Data standardization has progressed at a slower pace than anticipated. It has progressed nevertheless and a new landscape is slowly emerging that allows greater digitization of medical information and better use of it. Some countries like Israel now have fully digitized medical records and can expect to be the first to take advantage of new information technologies in the healthcare area.

The European Union has also made considerable efforts to standardize medical records across the 27 member states in the framework of its fundamental mission, to allow the free movement of European citizens inside the European space. Recently the Union published a guidance for information exchange that is seen as a key step for collaboration for the benefit of patients according to Paola Testori Coggi, Director General for DG Health & Consumers, European Commission.

The European Union has launched a vast program to allow better use of computer technologies in Healthcare management called eHealth. This program includes several projects aiming at making information more reliable, more accurate and more exchangeable to help people’s mobility but also a better use of existing infrastructure within the boundaries of the Union.

Is there still hope?

The recent economic crisis seems to have opened Pandora’s box highlighting a great number of issues that came along with the progress of our quality of life the resolution of which resembles a Chinese puzzle on top of a ticking bomb. But in the Greek myth of Pandora, inside the doom box remained one last element that came out last: Hope.

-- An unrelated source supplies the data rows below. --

-- ==== Sys2Proof/Machine/State.lean ====
section
/-! DEFINITION. The state of the device as plain data: everything spec/ gives the machine (INVENTORY.md lists it line by
line), the model's own fields beside it, the ways a step can stop, and the state after reset. -/
namespace Sys2Proof.Machine

open Sys2Proof

/-! ### Registers and rows -/

/-- Which unit of a hart executes an instruction. -/
inductive ExecUnit where
  | pacer | anchor | vector
deriving DecidableEq, Repr, Inhabited

/-- The 32 scalar registers of a thread (R47). -/
abbrev ScalarFile := Vector Word 32

/-- A value register (R48): its type (none: dead), its dirty bit, and its elements from 0 to the valid length, which is
the list's length. Poisoned elements (R402) are listed by index. -/
structure VReg where
  ty : Option ElemType
  dirty : Bool
  elems : List Word
  poison : List Nat
deriving DecidableEq, Repr, Inhabited

/-- A topology register (R55): its dirty bit and its entries up to the valid length. -/
structure KReg where
  dirty : Bool
  links : List (BitVec 16)
deriving DecidableEq, Repr, Inhabited

/-- A row of a baton queue with its type tag; its element count is the list's length (R15, R17). -/
structure Row where
  ty : ElemType
  elems : List Word
  poison : List Nat
deriving DecidableEq, Repr, Inhabited

/-- The tag of a tile (R57). -/
inductive TileTag where
  | empty | f32 | i32
deriving DecidableEq, Repr, Inhabited

/-- A tile of a matrix context: its tag, and its 64 × 64 elements in row-major order, none listed when it is empty (R57). -/
structure TileData where
  tag : TileTag
  elems : List (BitVec 32)
  poison : Bool
deriving DecidableEq, Repr, Inhabited

/-- The granted M, N and K (R57, R66). -/
structure Shape where
  m : Nat
  n : Nat
  k : Nat
deriving DecidableEq, Repr, Inhabited

/-! ### Accesses on their way -/

/-- The two memory agents of a Pacer (R322). -/
inductive Side where
  | scalar | vector
deriving DecidableEq, Repr, Inhabited

/-- Where the bits of a load's element come from: a value already fixed (0 for an inactive element), poison, the bytes at a
location, or half of one byte (QN4, R83); cached says that the page is cacheable. -/
inductive ElemSource where
  | value (w : Word)
  | poison
  | bytes (loc : Nat) (cached : Bool)
  | nibble (loc : Nat) (high : Bool) (cached : Bool)
deriving DecidableEq, Repr, Inhabited

/-- A vector load in flight to a load queue (R18, R239). -/
structure LoadFlight where
  q : Fin 4
  ty : ElemType
  elems : List ElemSource
deriving DecidableEq, Repr, Inhabited

/-- The vector loads (R237), without the registers they capture: consecutive, strided, indexed, first-fault, an image in
the lane layout, an image in element order. -/
inductive LoadForm where
  | unit (sel : MaskSel) (q : Fin 4) (off : BitVec 16)
  | strided (sel : MaskSel) (q : Fin 4)
  | indexed (sel : MaskSel) (q : Fin 4) (sc : Fin 4)
  | firstFault (q : Fin 4) (m : MaskReg) (off : BitVec 16)
  | lanes (q : Fin 4) (off : BitVec 16)
  | packed (q : Fin 4) (off : BitVec 16)
deriving DecidableEq, Repr, Inhabited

A recent study entitled “Old age mortality and macroeconomic cycles” found that “In developed countries, mortality rates increase during upward cycles in the economy, and decrease during downward cycles. This effect is similar for the older and middle-aged population. Traditional explanations as work-stress and traffic accidents cannot explain our findings. Lower levels of social support and informal care by the working population during good economic times can play an important role, but this remains to be formally investigated.”